> **TRY IT**: Only these lines of the data below are wanted: the one with "(∀ s l t, let n := (s.lane l).atTick t", the one with "j).pcl = l.pcl := rfl", and any lines between them, each repeated exactly.

> **RECORDS SUPPLIED**:

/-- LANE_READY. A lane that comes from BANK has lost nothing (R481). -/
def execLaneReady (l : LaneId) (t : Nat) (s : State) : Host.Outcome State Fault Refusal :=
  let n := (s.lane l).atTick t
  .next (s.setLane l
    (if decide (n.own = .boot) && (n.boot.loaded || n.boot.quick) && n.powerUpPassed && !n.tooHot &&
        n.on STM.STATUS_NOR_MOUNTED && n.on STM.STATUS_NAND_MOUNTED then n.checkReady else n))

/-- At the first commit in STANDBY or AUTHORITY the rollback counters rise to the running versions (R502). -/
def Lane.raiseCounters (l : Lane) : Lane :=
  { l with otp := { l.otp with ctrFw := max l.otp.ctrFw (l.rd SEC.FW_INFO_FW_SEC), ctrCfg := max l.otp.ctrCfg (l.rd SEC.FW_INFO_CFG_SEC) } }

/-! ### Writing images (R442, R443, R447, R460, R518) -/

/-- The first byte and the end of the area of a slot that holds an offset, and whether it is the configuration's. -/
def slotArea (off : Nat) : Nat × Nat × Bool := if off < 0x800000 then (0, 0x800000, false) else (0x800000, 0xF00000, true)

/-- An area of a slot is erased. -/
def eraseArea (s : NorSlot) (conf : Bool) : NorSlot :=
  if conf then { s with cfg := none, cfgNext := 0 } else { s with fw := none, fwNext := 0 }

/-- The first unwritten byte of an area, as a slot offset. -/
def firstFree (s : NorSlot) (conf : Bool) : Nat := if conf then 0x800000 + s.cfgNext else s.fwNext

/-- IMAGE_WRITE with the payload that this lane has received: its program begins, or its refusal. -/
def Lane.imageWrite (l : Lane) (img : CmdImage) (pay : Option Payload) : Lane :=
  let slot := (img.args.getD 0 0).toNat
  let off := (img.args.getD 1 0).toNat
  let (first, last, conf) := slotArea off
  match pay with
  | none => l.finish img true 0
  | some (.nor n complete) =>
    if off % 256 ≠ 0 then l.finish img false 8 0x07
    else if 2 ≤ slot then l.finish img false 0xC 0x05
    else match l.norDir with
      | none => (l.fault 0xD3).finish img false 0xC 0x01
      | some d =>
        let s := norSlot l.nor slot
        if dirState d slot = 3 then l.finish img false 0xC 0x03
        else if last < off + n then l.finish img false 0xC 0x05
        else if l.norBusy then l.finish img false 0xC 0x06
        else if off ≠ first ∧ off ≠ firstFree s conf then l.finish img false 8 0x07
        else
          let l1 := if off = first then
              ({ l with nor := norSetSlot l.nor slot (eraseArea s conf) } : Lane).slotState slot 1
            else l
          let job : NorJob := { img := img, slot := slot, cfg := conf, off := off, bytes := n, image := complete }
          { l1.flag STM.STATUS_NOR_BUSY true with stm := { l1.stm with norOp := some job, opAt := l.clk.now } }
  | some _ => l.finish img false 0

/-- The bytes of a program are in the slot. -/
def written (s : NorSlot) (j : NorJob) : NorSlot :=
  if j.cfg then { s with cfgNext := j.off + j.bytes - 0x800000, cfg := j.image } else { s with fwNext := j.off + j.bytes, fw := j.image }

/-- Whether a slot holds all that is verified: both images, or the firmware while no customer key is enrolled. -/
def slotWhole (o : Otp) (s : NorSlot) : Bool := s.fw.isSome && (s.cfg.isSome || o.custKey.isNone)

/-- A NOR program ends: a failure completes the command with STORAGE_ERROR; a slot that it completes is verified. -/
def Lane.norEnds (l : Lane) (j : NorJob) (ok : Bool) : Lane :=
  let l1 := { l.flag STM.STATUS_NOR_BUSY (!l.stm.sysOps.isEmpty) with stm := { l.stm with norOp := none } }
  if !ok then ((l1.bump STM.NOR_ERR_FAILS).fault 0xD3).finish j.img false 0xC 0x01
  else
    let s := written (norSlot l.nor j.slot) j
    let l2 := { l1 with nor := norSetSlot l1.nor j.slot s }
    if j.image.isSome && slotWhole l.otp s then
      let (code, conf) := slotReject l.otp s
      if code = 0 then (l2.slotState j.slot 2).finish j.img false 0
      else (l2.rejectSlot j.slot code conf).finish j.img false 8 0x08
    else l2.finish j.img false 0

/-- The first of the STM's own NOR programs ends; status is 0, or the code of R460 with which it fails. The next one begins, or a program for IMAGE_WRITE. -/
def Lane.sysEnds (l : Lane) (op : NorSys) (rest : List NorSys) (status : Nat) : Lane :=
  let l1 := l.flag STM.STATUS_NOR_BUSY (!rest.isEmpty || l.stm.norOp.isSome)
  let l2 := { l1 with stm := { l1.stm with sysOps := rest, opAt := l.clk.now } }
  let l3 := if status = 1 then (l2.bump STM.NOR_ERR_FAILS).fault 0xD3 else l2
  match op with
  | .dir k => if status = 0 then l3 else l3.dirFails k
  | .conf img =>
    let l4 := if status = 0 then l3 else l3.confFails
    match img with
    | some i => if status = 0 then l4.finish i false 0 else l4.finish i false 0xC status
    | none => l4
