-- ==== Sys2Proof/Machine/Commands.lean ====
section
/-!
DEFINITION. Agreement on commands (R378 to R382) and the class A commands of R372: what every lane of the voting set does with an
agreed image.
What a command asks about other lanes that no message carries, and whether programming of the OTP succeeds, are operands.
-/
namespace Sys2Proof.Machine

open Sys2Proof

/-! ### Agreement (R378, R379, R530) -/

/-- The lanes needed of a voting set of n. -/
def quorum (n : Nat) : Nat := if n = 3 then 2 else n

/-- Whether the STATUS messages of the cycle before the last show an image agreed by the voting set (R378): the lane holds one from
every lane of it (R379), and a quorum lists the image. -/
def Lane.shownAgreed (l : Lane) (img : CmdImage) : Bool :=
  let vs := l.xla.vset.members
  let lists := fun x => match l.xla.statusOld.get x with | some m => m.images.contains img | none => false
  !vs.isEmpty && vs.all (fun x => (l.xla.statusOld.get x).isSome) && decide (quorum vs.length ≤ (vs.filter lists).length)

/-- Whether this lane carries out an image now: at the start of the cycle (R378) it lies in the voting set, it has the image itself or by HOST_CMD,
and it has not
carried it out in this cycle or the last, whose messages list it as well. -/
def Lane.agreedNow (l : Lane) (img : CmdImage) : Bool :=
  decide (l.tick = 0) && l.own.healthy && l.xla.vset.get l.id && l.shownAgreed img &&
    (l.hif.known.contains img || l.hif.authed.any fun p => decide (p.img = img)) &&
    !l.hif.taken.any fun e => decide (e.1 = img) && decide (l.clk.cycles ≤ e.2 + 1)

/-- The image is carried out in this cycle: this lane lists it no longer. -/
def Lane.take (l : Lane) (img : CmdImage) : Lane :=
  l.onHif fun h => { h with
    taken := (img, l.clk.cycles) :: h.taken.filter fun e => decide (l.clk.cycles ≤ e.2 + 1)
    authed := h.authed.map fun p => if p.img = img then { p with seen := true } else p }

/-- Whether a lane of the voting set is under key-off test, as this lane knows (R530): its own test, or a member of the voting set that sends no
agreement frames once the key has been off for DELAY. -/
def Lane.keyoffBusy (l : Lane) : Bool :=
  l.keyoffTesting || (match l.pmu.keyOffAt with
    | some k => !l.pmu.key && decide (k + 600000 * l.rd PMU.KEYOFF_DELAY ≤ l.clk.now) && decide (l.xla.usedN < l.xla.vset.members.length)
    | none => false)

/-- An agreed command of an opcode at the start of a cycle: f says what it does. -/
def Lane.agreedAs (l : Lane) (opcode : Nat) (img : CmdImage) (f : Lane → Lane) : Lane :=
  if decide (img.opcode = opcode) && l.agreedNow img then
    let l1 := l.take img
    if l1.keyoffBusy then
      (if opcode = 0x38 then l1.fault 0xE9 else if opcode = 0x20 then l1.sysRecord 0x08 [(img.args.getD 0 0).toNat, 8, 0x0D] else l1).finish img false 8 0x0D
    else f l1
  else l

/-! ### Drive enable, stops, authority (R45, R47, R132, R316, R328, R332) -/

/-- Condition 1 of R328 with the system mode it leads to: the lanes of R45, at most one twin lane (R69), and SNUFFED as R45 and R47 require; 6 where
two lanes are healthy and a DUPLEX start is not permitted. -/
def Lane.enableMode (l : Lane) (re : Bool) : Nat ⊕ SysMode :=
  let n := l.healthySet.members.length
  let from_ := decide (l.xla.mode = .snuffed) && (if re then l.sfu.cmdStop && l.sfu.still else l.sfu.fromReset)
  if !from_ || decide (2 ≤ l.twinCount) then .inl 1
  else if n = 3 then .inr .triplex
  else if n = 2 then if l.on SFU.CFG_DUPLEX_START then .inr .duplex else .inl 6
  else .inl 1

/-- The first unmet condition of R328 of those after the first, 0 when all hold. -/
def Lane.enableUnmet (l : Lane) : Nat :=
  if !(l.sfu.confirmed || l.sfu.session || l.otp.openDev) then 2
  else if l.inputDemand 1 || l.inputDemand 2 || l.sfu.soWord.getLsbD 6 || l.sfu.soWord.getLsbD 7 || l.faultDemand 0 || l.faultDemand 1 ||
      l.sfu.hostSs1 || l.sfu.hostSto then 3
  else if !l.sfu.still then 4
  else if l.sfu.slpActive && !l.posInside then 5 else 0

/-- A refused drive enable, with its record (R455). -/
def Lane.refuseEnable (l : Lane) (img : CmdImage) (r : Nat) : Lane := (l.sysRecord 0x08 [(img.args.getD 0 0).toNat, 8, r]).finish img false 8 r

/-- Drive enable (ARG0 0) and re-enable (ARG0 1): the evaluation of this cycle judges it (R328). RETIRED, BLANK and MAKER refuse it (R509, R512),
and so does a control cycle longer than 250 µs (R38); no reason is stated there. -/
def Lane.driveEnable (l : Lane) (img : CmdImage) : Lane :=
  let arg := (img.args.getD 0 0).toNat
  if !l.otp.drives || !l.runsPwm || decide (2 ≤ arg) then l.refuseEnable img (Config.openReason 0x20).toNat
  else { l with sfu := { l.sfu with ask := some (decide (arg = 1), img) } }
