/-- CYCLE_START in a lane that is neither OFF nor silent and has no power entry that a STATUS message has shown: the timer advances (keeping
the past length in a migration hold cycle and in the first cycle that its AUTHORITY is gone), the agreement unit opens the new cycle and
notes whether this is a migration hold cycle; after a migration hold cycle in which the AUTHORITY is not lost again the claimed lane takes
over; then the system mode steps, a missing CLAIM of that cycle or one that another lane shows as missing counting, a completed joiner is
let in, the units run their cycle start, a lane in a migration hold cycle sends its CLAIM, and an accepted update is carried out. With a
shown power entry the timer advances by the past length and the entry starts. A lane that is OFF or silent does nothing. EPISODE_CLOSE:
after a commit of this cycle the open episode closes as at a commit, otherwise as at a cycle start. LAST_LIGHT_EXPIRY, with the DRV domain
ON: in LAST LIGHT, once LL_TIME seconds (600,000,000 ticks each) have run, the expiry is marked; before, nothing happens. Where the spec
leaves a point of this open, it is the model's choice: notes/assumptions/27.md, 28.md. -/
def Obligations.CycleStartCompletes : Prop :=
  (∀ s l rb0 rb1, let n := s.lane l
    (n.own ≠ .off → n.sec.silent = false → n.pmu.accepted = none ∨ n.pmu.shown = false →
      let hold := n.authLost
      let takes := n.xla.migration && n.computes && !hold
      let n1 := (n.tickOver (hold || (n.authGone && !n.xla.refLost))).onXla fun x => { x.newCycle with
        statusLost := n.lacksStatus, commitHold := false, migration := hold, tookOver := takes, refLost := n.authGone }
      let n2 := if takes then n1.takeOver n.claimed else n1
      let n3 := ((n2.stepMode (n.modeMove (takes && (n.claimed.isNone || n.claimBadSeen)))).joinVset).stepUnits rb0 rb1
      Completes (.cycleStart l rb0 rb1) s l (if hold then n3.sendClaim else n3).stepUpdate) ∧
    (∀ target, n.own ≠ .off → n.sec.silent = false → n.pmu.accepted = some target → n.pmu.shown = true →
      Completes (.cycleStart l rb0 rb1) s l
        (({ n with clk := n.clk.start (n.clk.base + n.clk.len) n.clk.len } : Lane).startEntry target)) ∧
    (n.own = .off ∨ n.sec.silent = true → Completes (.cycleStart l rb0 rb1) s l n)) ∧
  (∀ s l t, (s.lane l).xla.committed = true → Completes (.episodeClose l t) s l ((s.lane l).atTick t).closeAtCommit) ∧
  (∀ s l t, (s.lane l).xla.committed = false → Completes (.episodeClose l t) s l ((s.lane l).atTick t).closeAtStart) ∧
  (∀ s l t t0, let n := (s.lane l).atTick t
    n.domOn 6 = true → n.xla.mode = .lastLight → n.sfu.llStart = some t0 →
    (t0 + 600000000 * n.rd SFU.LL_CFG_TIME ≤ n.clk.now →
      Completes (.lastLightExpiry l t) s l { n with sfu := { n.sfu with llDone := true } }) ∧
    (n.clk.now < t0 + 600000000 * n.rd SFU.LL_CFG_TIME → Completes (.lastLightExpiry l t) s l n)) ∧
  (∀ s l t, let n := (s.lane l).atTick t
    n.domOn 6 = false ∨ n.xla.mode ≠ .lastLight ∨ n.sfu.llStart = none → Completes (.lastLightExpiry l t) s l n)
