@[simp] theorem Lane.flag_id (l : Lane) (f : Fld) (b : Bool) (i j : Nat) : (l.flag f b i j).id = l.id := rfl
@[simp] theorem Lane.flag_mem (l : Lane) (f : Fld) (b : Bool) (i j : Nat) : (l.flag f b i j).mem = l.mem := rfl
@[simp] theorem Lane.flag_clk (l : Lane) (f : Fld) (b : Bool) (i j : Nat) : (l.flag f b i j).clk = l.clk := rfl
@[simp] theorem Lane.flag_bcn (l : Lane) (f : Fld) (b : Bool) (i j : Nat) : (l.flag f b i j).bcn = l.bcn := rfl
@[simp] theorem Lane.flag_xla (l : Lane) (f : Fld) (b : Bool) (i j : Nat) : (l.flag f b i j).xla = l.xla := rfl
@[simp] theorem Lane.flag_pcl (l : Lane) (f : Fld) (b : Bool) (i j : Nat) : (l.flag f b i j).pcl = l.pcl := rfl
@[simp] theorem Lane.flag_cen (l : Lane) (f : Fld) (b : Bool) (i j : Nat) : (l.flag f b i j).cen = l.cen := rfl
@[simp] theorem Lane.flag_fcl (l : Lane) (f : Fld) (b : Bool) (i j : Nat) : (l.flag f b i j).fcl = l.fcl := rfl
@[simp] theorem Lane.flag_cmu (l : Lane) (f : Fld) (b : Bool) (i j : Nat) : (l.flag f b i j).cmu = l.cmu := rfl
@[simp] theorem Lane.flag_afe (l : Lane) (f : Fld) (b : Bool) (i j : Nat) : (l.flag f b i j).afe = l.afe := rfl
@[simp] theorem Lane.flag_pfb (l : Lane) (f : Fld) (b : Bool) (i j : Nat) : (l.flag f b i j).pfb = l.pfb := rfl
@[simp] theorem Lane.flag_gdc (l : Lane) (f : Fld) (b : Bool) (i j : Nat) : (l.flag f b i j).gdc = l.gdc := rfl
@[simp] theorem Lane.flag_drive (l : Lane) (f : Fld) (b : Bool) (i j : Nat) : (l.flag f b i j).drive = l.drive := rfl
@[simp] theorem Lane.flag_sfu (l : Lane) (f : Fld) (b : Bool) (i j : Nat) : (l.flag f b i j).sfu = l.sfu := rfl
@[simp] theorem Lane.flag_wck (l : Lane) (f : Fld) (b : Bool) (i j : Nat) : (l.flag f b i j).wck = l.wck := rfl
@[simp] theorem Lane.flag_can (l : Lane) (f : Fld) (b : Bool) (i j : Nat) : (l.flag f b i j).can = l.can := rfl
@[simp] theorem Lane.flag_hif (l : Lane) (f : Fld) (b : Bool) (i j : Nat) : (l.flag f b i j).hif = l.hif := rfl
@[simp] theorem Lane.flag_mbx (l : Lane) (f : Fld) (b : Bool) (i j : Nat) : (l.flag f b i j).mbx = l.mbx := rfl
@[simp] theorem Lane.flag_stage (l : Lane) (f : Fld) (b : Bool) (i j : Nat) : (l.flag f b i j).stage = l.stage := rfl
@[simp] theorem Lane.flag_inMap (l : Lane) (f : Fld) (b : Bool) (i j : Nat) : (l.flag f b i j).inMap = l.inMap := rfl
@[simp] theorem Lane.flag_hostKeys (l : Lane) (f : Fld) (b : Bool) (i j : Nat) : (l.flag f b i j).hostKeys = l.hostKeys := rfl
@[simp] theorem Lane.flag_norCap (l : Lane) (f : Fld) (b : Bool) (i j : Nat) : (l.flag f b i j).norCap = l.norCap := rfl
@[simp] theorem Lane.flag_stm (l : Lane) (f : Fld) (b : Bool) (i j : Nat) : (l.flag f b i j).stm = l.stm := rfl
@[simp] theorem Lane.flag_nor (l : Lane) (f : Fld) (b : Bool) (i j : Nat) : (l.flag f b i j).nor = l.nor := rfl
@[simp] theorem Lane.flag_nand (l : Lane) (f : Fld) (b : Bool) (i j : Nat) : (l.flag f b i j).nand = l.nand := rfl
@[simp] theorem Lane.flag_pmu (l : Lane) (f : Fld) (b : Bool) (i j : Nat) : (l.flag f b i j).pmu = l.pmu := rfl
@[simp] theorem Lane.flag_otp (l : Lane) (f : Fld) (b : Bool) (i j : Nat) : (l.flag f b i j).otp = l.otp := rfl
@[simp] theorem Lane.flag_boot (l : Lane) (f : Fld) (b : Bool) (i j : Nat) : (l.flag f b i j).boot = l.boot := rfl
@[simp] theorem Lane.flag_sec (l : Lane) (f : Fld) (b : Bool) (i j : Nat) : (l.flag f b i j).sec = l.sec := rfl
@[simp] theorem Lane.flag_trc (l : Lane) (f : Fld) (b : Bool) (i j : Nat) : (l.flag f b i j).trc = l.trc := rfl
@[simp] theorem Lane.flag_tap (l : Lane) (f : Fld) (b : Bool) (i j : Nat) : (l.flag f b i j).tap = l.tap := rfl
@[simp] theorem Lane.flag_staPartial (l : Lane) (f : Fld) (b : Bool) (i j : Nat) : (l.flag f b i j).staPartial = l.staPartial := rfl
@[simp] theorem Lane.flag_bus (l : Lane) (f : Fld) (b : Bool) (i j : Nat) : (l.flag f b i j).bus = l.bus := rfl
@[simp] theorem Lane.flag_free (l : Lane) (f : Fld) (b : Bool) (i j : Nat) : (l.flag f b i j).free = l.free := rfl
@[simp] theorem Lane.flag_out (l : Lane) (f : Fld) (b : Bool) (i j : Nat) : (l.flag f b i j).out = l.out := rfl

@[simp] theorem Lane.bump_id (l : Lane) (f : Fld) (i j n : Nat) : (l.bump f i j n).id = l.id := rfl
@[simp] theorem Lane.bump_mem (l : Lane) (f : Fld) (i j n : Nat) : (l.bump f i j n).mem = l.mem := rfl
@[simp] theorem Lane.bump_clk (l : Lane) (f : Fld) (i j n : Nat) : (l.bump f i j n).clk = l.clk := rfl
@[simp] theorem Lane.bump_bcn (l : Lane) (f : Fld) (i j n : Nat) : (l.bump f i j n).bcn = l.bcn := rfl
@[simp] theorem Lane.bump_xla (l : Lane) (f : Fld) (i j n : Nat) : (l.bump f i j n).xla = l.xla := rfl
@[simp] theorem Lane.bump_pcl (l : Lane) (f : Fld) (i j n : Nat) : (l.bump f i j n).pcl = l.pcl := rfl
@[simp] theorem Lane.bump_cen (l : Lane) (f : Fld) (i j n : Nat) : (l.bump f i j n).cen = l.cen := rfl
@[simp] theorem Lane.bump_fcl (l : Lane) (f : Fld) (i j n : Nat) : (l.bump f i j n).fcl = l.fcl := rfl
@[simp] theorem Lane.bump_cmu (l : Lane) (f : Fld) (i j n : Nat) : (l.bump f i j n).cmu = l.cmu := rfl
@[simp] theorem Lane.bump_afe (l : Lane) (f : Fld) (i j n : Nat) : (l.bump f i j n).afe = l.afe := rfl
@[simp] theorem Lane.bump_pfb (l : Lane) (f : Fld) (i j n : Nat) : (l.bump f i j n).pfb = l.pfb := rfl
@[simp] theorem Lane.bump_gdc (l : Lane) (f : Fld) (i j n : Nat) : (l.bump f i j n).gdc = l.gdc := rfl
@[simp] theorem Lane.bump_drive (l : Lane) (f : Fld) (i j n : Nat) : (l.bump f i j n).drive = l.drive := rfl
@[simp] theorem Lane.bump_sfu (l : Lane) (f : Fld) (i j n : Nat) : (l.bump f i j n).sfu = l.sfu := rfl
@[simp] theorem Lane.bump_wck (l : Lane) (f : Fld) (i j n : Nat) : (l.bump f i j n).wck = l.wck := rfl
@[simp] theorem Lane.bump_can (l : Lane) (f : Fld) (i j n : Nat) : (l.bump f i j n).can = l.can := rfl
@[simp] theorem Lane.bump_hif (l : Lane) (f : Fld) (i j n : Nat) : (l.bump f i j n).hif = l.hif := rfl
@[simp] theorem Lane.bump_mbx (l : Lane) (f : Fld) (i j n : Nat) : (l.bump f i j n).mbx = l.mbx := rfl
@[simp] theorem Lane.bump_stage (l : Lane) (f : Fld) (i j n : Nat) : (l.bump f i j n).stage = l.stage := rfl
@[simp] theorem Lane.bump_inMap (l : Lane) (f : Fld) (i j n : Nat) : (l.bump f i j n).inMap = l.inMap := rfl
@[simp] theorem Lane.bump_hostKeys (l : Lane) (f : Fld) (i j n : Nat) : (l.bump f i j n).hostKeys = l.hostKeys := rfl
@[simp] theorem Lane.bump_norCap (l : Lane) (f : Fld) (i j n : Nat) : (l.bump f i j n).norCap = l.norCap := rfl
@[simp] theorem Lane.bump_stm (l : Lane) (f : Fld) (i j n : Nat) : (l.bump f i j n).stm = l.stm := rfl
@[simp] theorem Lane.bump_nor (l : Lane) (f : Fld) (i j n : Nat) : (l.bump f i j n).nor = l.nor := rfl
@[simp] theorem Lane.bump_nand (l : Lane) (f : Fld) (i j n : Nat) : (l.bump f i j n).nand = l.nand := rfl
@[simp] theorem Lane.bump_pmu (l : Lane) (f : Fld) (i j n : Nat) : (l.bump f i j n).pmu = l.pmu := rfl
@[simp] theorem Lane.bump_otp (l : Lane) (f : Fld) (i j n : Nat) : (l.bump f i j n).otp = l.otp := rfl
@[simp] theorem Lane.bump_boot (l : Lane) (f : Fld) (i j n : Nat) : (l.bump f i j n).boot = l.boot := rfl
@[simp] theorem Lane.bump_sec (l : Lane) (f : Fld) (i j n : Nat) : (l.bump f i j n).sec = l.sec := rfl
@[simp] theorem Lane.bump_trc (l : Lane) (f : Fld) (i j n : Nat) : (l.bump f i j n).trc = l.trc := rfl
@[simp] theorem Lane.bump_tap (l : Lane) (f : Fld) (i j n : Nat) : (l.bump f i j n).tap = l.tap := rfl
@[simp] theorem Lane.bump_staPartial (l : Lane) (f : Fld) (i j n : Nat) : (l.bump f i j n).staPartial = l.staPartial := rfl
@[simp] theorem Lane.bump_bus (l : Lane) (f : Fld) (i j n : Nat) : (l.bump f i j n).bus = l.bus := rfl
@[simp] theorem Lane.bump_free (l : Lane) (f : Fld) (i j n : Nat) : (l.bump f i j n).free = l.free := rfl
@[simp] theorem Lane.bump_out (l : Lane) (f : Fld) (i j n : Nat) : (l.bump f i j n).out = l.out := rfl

> **SOLVED PROBLEM**:
  (∀ s l t, let n := (s.lane l).atTick t
    n.domOn 6 = false ∨ n.xla.mode ≠ .lastLight ∨ n.sfu.llStart = none → Completes (.lastLightExpiry l t) s l n)
@[simp] theorem Lane.flag_id (l : Lane) (f : Fld) (b : Bool) (i j : Nat) : (l.flag f b i j).id = l.id := rfl
@[simp] theorem Lane.flag_mem (l : Lane) (f : Fld) (b : Bool) (i j : Nat) : (l.flag f b i j).mem = l.mem := rfl
@[simp] theorem Lane.flag_clk (l : Lane) (f : Fld) (b : Bool) (i j : Nat) : (l.flag f b i j).clk = l.clk := rfl
@[simp] theorem Lane.flag_bcn (l : Lane) (f : Fld) (b : Bool) (i j : Nat) : (l.flag f b i j).bcn = l.bcn := rfl
@[simp] theorem Lane.flag_xla (l : Lane) (f : Fld) (b : Bool) (i j : Nat) : (l.flag f b i j).xla = l.xla := rfl
@[simp] theorem Lane.flag_pcl (l : Lane) (f : Fld) (b : Bool) (i j : Nat) : (l.flag f b i j).pcl = l.pcl := rfl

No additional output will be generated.